Built to run long, unattended. Keepalive drives it round after round until it hits the metric or a deadline — one dead end never ends the goal; the freeze gate rides out the 5-hour usage limit and auto-resumes; the runaway watchdog kills a stuck turn; the account guard catches a drifted login. A multi-day hunt survives limits, stalls, and restarts without you watching.
The model choice matters first. Most agent orchestration frameworks call the LLM via API and discard context between calls — workers are ephemeral, stateless, and blind to what they just did. claude-code-fleet takes the opposite approach: each worker is a persistent, remote Claude Code session (one tmux pane) with full environment visibility — it can read the whole repo, run bash, call any MCP tool, and see its own history. It accumulates codebase knowledge across tasks and can be retargeted without being re-briefed from scratch. That's why long-running, multi-day research hunts are feasible at all.
100% Claude Code native — each worker is a real claude session visible in Recents. Full env: bash · files · web · MCP. No extra server, no separate UI.
Spawning a fleet of long-running agents is then the easy part. Keeping them honest and unstuck without hovering over every pane is the hard part:
- An agent can't be trusted to review its own work — "the judge can't be the party being judged." Review has to be driven from the outside.
- An agent can cite a result that doesn't exist (a fabricated run id + metric) and otherwise look perfectly productive.
- An agent doesn't notice it's been idle for an hour, or that its single turn has been spinning for two.
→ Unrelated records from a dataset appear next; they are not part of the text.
-- ==== Sys2Proof/Tests/Slice0.lean ====
section
/-! SUPPORT. The model's own tests: expected results are those of 95_test_vectors.md or of the numbered rules, and for
every statement with hypotheses a state and operands that meet them. -/

open Sys2Proof Sys2Proof.Machine

namespace Sys2Proof.Tests

/-! ### The test configuration and small states -/

def digit1Glyph : Glyph := #v[4, 6, 4, 4, 4, 4, 14]
def digit7Glyph : Glyph := #v[31, 16, 8, 4, 4, 4, 4]
def letterAGlyph : Glyph := #v[14, 17, 17, 31, 17, 17, 17]
def letterHGlyph : Glyph := #v[17, 17, 17, 31, 17, 17, 17]
def letterIGlyph : Glyph := #v[14, 4, 4, 4, 4, 4, 14]
def letterZGlyph : Glyph := #v[31, 16, 8, 4, 2, 1, 31]

/-- The test parameters of 95_test_vectors.md with its test font TF (glyphs it does not list are blank). -/
def testConfig : Config :=
  { nmaxPred := 7
    fontDigit := ((Vector.replicate 10 noGlyph).set 1 digit1Glyph).set 7 digit7Glyph
    fontLetter :=
      ((((Vector.replicate 26 noGlyph).set 0 letterAGlyph).set 7 letterHGlyph).set 8 letterIGlyph).set 25 letterZGlyph
    degRow0 := 0x0C
    degRow1 := 0x0C
    initIntensity := 0x8
    initShutdownFirst := 0x1 }

/-- Power-on with the test parameters. -/
def powerOn : State := { State.reset with cfg := testConfig }

/-- After a BEGIN for `n` devices, with a buffer and three devices on the wires. -/
def running (n : Byte) (buf : Memory) : State :=
  { powerOn with
    init := true, ndev := n, cs := true, driven := true, buf := buf, chain := List.replicate 3 Device.powerUp }

/-- A device of the chain is about to latch this frame. -/
def latching (n : Byte) (f : FrameWord) : State := (running n []).placeFrame f

/-- The eight rows of a device after a command that completed. -/
def rowsAfter (r : Result) (d : Nat) : List Byte :=
  match r with
  | .next t => if t.fault = none then (List.range 8).map (t.cell d) else []
  | _ => []

/-- The fault a command took. -/
def faultAfter (r : Result) : Option FaultRecord :=
  match r with
  | .next t => t.fault
  | _ => none

/-- A command did nothing at all: no fault, the same buffer and no event. -/
def ignoredFrom (s : State) (r : Result) : Bool :=
  match r with
  | .next t => t.fault = none && t.buf = s.buf && t.trace = s.trace && t.ndev = s.ndev
  | _ => false

/-- The events a command added to an empty TRACE. -/
def eventsAfter (r : Result) : List WireEvent :=
  match r with
  | .next t => t.trace
  | _ => []

/-- A device of the chain after a step. -/
def deviceAfter (r : Result) (p : Nat) : Option Device :=
  match r with
  | .next t => t.chain[p]?
  | _ => none

/-- Bits written out, as events in send order. -/
def bitString (bs : List Nat) : List WireEvent := bs.map fun b => .bit (b == 1)

/-- One transaction of frames written out in bits. -/
def bitTransaction (frames : List (List Nat)) : List WireEvent :=
  [.csLow] ++ frames.flatMap bitString ++ [.csHigh]
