-- ==== Sys2Proof/Decode.lean ====
section
/-! DEFINITION. From the command word and the operand ports to a command and back (spec/30_encoding.md R35 to R40).
The opcode map is R39's table of match and mask; decoding is total and rejects by name (R40). -/

namespace Sys2Proof

/-- One row of the opcode map (R39): a word `w` selects it when `w AND mask = pattern`. -/
structure Row where
  name : Mnemonic
  pattern : Word16
  mask : Word16
  deriving DecidableEq, Repr

/-- The opcode map (R39). -/
def opcodeRows : List Row :=
  [ ⟨.SETSEED, 0x0100#16, 0xFFFF#16⟩,
    ⟨.NEXT, 0x0200#16, 0xFFC0#16⟩,
    ⟨.NEXTINT, 0x0300#16, 0xFFFF#16⟩,
    ⟨.NEXTLONG, 0x0400#16, 0xFFFF#16⟩,
    ⟨.NEXTFLOAT, 0x0500#16, 0xFFFF#16⟩,
    ⟨.SETREGION, 0x0600#16, 0xFFFF#16⟩,
    ⟨.SETCARVER, 0x0700#16, 0xFFFF#16⟩ ]

/-- R39: `(w AND mask) = match`. -/
def Row.selects (r : Row) (w : Word16) : Bool := w &&& r.mask == r.pattern

/-- The row a word selects, if any (R39). -/
def selectRow (w : Word16) : Option Row := opcodeRows.find? (fun r => r.selects w)

/-- `OPC`, `cmd_word[15:8]` (R36). -/
def opc (w : Word16) : BitVec 8 := w.extractLsb' 8 8

/-- `RSV`, `cmd_word[7:6]` (R36). -/
def rsv (w : Word16) : BitVec 2 := w.extractLsb' 6 2

/-- `IMM6`, `cmd_word[5:0]` (R36). -/
def imm6 (w : Word16) : BitVec 6 := w.extractLsb' 0 6

/-- The command of a selected row, its operands taken from the ports the row uses (R38). -/
def takeOperands (m : Mnemonic) (c : Command) : Instr :=
  match m with
  | .SETSEED => .setseed c.a
  | .NEXT => .next (imm6 c.word)
  | .NEXTINT => .nextint c.b
  | .NEXTLONG => .nextlong
  | .NEXTFLOAT => .nextfloat
  | .SETREGION => .setregion c.a c.b c.c c.d
  | .SETCARVER => .setcarver c.a c.b c.c

/-- Which clause of R40 an illegal word falls under. -/
def rejectReason (w : Word16) : Reject :=
  if opc w = 0 ∨ 8 ≤ (opc w).toNat then .unassignedOpcode
  else if rsv w ≠ 0 then .reservedBitsSet
  else .immediateNotZero

/-- The decoder of R39. -/
def decode (c : Command) : Except Reject Instr :=
  match selectRow c.word with
  | some r => .ok (takeOperands r.name c)
  | none => .error (rejectReason c.word)

/-- The encoder (R37, R39); the ports a command does not use are zero, as in the listings (R44). -/
def encode (i : Instr) : Command :=
  match i with
  | .setseed a => ⟨0x0100#16, a, 0, 0, 0⟩
  | .next n => ⟨0x0200#16 ||| n.setWidth 16, 0, 0, 0, 0⟩
  | .nextint b => ⟨0x0300#16, 0, b, 0, 0⟩
  | .nextlong => ⟨0x0400#16, 0, 0, 0, 0⟩
  | .nextfloat => ⟨0x0500#16, 0, 0, 0, 0⟩
  | .setregion a b c d => ⟨0x0600#16, a, b, c, d⟩
  | .setcarver a b c => ⟨0x0700#16, a, b, c, 0⟩

/-- The command whose word is the low `nbits` bits of `w` (all of R39's rows have 16), operand ports zero. -/
def tableCommand (nbits w : Nat) : Command := ⟨BitVec.ofNat 16 (w % 2 ^ nbits), 0, 0, 0, 0⟩

/-- What the decoder reads from a row's bits as spec/opcode_table.json numbers them. -/
def decodeTableWord (nbits w : Nat) : Option Instr :=
  match decode (tableCommand nbits w) with
  | .ok i => some i
  | .error _ => none

end Sys2Proof
end

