-- ==== Sys2Proof/Tests/Slice0.lean ====
section
/-! SUPPORT. Small tests, their expected values from the vectors of spec/95_test_vectors.md (named V<n>, P<n>), the
well-formedness smoke test, and for each statement of Certificates/Slice0/Obligations.lean a witness that meets its
hypotheses (witness_<what>). -/

namespace Sys2Proof.Tests

open Sys2Proof.Machine Sys2Proof.Claims

/-- A state that holds `x`, with nothing answered and nothing to do. -/
def holding (x : Word48) : State := ⟨x, none, [], [], 0⟩

/-- A state that holds `x`, the host about to do `h`. -/
def facing (x : Word48) (h : List HostEvent) : State := ⟨x, none, [], h, 0⟩

/-- What a step leaves in `state` and on the response port. -/
def seen : Host.Outcome State Fault Refusal → Option (Word48 × Option Response)
  | .next t => some (t.state, t.rsp)
  | .fault _ => none
  | .refused _ => none

/-! Well-formedness: a term outside the domain for each check, and its nearest neighbour inside (V72, V73, V75). -/

theorem test_wf_next_zero : (Instr.next 0).wf = false ∧ (Instr.next 1).wf = true := by decide
theorem test_wf_next_33 : (Instr.next 33).wf = false ∧ (Instr.next 32).wf = true := by decide
theorem test_wf_nextint_negative : (Instr.nextint 0xFFFFFFFF).wf = false ∧ (Instr.nextint 0).wf = true := by decide

/-! Decoding, the words written out bit by bit from R36 and R39. -/

theorem test_decode_setseed : decode ⟨0b0000000100000000#16, 42, 1, 2, 3⟩ = .ok (.setseed 42) := by decide
theorem test_decode_next : decode ⟨0b0000001000100000#16, 0, 0, 0, 0⟩ = .ok (.next 32) := by decide
theorem test_decode_next_zero : decode ⟨0b0000001000000000#16, 0, 0, 0, 0⟩ = .ok (.next 0) := by decide
theorem test_decode_nextint : decode ⟨0b0000001100000000#16, 1, 10, 2, 3⟩ = .ok (.nextint 10) := by decide
theorem test_decode_nextlong : decode ⟨0b0000010000000000#16, 1, 2, 3, 4⟩ = .ok .nextlong := by decide
theorem test_decode_nextfloat : decode ⟨0b0000010100000000#16, 1, 2, 3, 4⟩ = .ok .nextfloat := by decide
theorem test_decode_setregion : decode ⟨0b0000011000000000#16, 1, 2, 3, 4⟩ = .ok (.setregion 1 2 3 4) := by decide
theorem test_decode_setcarver : decode ⟨0b0000011100000000#16, 1, 2, 3, 4⟩ = .ok (.setcarver 1 2 3) := by decide
/-- V68, V77: the all-zero and the all-ones word. -/
theorem test_decode_unassigned :
    decode ⟨0x0000, 0, 0, 0, 0⟩ = .error .unassignedOpcode ∧
    decode ⟨0xFFFF, 0, 0, 0, 0⟩ = .error .unassignedOpcode := by decide
/-- V71. -/
theorem test_decode_reserved : decode ⟨0x0260, 0, 0, 0, 0⟩ = .error .reservedBitsSet := by decide
/-- V70. -/
theorem test_decode_immediate : decode ⟨0x0101, 0, 0, 0, 0⟩ = .error .immediateNotZero := by decide
theorem test_table_word : decodeTableWord 16 0x0218 = some (.next 24) := by decide

/-! Meanings. -/

/-- V3. -/
theorem test_setseed_negative : seen (exec (.setseed (-1)) (holding 5)) = some (0xFFFA21131992, some ⟨.ok, 0⟩) := by
  decide
/-- V4: bits 63:48 are dropped. -/
theorem test_setseed_high_bits :
    seen (exec (.setseed 0x0001000000000000) (holding 5)) = some (0x0005DEECE66D, some ⟨.ok, 0⟩) := by decide
/-- V20: the most negative draw. -/
theorem test_next_32_negative :
    seen (exec (.next 32) (holding 0xE15C0E462AA9)) = some (0x800000000000, some ⟨.ok, 0xFFFFFFFF80000000⟩) := by decide
/-- V19: the largest 31-bit draw. -/
theorem test_next_31_largest :
    seen (exec (.next 31) (holding 0x817BB27B1744)) = some (0xFFFFFFFFFFFF, some ⟨.ok, 2147483647⟩) := by decide
/-- V36: two rejections, which an exact-integer test would not make. -/
theorem test_nextint_rejects :
    seen (exec (.nextint 0x40000001) (holding 0x0005DEECE66D)) = some (0x3D93CB7AB84E, some ⟨.ok, 516548029⟩) := by
  decide
/-- V25: the largest power of two. -/
theorem test_nextint_shift :
    seen (exec (.nextint 0x40000000) (holding 0x0005DEECE66D)) = some (0xBB20B4600A74, some ⟨.ok, 784870680⟩) := by
  decide
/-- V40: a negative second draw. -/
theorem test_nextlong_borrow :
    seen (exec .nextlong (holding 0x0005DEECE66D)) = some (0xD4D95138AB6F, some ⟨.ok, 0xBB20B45FD4D95138⟩) := by decide
/-- V43: the sum wraps. -/
theorem test_nextlong_wraps :
    seen (exec .nextlong (holding 0xE15C0E462AA9)) = some (0x80000000000B, some ⟨.ok, 0x7FFFFFFF80000000⟩) := by decide
/-- V51. -/
theorem test_nextfloat_three :
    seen (exec .nextfloat (holding 0xBF3382DC26F4)) = some (0x000003ABCDEF, some ⟨.ok, 0x34400000⟩) := by decide
/-- V49: the largest value. -/
theorem test_nextfloat_largest :
    seen (exec .nextfloat (holding 0x92E5EEDC26F4)) = some (0xFFFFFFABCDEF, some ⟨.ok, 0x3F7FFFFF⟩) := by decide
/-- V53: negative coordinates. -/
theorem test_setregion_negative :
    seen (exec (.setregion 1449 0xFFFFFFFD 0xFFFFFFFF 165745295) (holding 0)) =
      some (0xFEF792303B26, some ⟨.ok, 0⟩) := by decide
/-- V57: the sum overflows. -/
theorem test_setregion_overflow :
    seen (exec (.setregion (-1) 0x80000000 0x80000000 (-1)) (holding 0)) =
      some (0xD794A1131993, some ⟨.ok, 0⟩) := by decide
/-- V64. -/
theorem test_setcarver_negative :
    seen (exec (.setcarver 1449 0xFFFFFFCA 0xFFFFFFF2) (holding 0)) = some (0xE04188EF8586, some ⟨.ok, 0⟩) := by decide
/-- V66. -/
theorem test_setcarver_extremes :
    seen (exec (.setcarver (-1) 0x7FFFFFFF 0x80000000) (holding 0)) = some (0xDB652E6BC4AF, some ⟨.ok, 0⟩) := by decide
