-- ==== Sys2Proof/Certificates/Slice0/Obligations.lean ====
section
/-! DEFINITION. The statements about the machine, for the provers. Each docstring names the rule it formalises. -/

open Sys2Proof Sys2Proof.Machine

/-! ### Reset -/

/-- R180, R183: with `rst` at 1 in `READY` a step leaves `AUX = 0x00`, Idle, an empty buffer, `PHASE = READY` and the straps
as they are; it takes no request, offers no response and writes nothing to the channel. The same values stand in the
state after reset. (What the registers R33 leaves unspecified hold is not said.) -/
def Obligations.ResetLeavesBlockIdleAndSilent : Prop :=
  (∀ s : State, cfgOk s.cfg = true → s.rst = true → s.phase = .ready →
    ∃ t, step s = .next t ∧ t.aux = 0x00#8 ∧ t.dlValid = false ∧ t.bufLen = 0 ∧ t.phase = .ready ∧ t.cfg = s.cfg ∧
      t.requests = s.requests ∧ t.rsp = s.rsp ∧ t.responses = s.responses ∧
      t.offer = s.offer ∧ t.answers = s.answers ∧ t.writes = s.writes) ∧
  State.reset.aux = 0x00#8 ∧ State.reset.dlValid = false ∧ State.reset.bufLen = 0 ∧ State.reset.phase = .ready ∧
  State.reset.cfg.eBit = 4 ∧ State.reset.cfg.rwBit = 5 ∧ State.reset.cfg.auxBit = 7 ∧ State.reset.cfg.mode = .batched ∧
  State.reset.writes = []

/-- R182, U4: with `rst` at 1 while an operation runs the spec gives no meaning; the step is refused. -/
def Obligations.ResetDuringAnOperationIsRefused : Prop :=
  ∀ s : State, cfgOk s.cfg = true → s.rst = true → s.phase ≠ .ready → step s = .refused .resetDuringOperation

/-- R8, U1: which configurations are well formed; with any other nothing has a meaning: every step and every operation is
refused. -/
def Obligations.IllFormedConfigurationIsRefused : Prop :=
  (∀ c : Cfg, cfgOk c = true ↔
    (4 ≤ c.eBit.toNat ∧ 4 ≤ c.rwBit.toNat ∧ 4 ≤ c.auxBit.toNat ∧
      c.eBit ≠ c.rwBit ∧ c.eBit ≠ c.auxBit ∧ c.rwBit ≠ c.auxBit ∧
      6 ≤ c.bufCap ∧ (c.mode = .batched → 6 + c.fill.toNat ≤ c.bufCap))) ∧
  ∀ s : State, cfgOk s.cfg = false →
    step s = .refused .badConfig ∧ ∀ i : Instr, exec i s = .refused .badConfig

/-- R7, R80: the three masks have exactly their one bit; a slot has `6 + F` bytes in batched mode and 6 in direct mode; `NS` whole
slots fit in the buffer, at least one in a well-formed configuration. -/
def Obligations.DerivedConstantsOfAConfiguration : Prop :=
  ∀ c : Cfg,
    (eMask c).toNat = 2 ^ c.eBit.toNat ∧ (rwMask c).toNat = 2 ^ c.rwBit.toNat ∧
    (auxMask c).toNat = 2 ^ c.auxBit.toNat ∧
    slotSize c = (if c.mode = .batched then 6 + c.fill.toNat else 6) ∧
    slotCount c = c.bufCap / slotSize c ∧ (cfgOk c = true → 1 ≤ slotCount c)

/-- R6, R13: for every `TICK`, a time in microseconds that is at most `2^64 - 1` ticks is turned into the fewest ticks that last
at least so long (the rounding is the model's choice, log entry 1; of a longer time nothing is said, log entry 20), and the default settle times are 16 000, 5 000 and the suggested 50 µs; with `TICK` =
1 µs they are these numbers of ticks. The state after reset has that `TICK`. -/
def Obligations.DefaultSettleTimesForEveryTick : Prop :=
  (∀ (tick : Tick) (us : Nat), us * tick.den ≤ (2 ^ 64 - 1) * tick.num →
    us * tick.den ≤ (Config.ticksOfMicros tick us).toNat * tick.num ∧
    (Config.ticksOfMicros tick us).toNat * tick.num < us * tick.den + tick.num) ∧
  (∀ tick : Tick, (Config.defaultsAt tick).tick = tick ∧
    (Config.defaultsAt tick).tSlow = Config.ticksOfMicros tick 16000 ∧
    (Config.defaultsAt tick).tInit = Config.ticksOfMicros tick 5000 ∧
    (Config.defaultsAt tick).tFast = Config.ticksOfMicros tick 50) ∧
  State.reset.cfg = Config.defaultsAt ⟨1, 1⟩ ∧
  State.reset.cfg.tSlow = 16000 ∧ State.reset.cfg.tInit = 5000 ∧ State.reset.cfg.tFast = 50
claude-code-fleet moves all of that to a manager-side cron supervisor, so the humans only step in for
real decisions.
| Mechanism | What it gives you |
|---|---|
Non-skippable review gate (cc-review) |
On every landed commit the manager spawns a layered review the worker can't opt out of: L1 process/discipline + L2 optional domain review (plugin) + L3 Claude /code-review (correctness) + L4 /security-review + a deterministic secret-grep. FAIL → re-poke the owner until it's fixed. |
Anti-fabrication verification (verify-claim) |
A pluggable check resolves the result a commit cites (a backtest id, a CI run id, a benchmark URL, …) against ground truth. A fabricated / typo'd / mismatched id FAILs review. |
Keepalive (cc-keepalive) |
Run-until-metric / deadline / certified-terminal. A single DEAD verdict does not end a metric goal; an idle worker is re-nudged toward the next angle; a dead session is respawned. |
Freeze gate (cc-freeze-check) |
Detects the 5-hour usage-limit banner and exits the supervision tick zero-token, then auto-resumes after the reset. No flood, no burned budget. |
Runaway watchdog (in cc-watch) |
Interrupts a single turn that has been mid-work past a threshold (a 2-hour thinking turn won't hang forever). |
| Account guard | Freezes the whole fleet if the active Claude account drifts from the one you expect — on a shared machine the CLI account can silently switch and spawn workers under the wrong quota. |
tmux primitives (ta/tl/ts/tp) + watch.list |
Start/list/send-to/peek sessions; add/remove them from supervision. |
claude-code-fleet/
├── bin/ # the supervisor — domain-agnostic. cc-watch (backbone), cc-review,
│ # cc-keepalive, cc-recruit, cc-freeze-check, cc-monitor, tmux primitives, …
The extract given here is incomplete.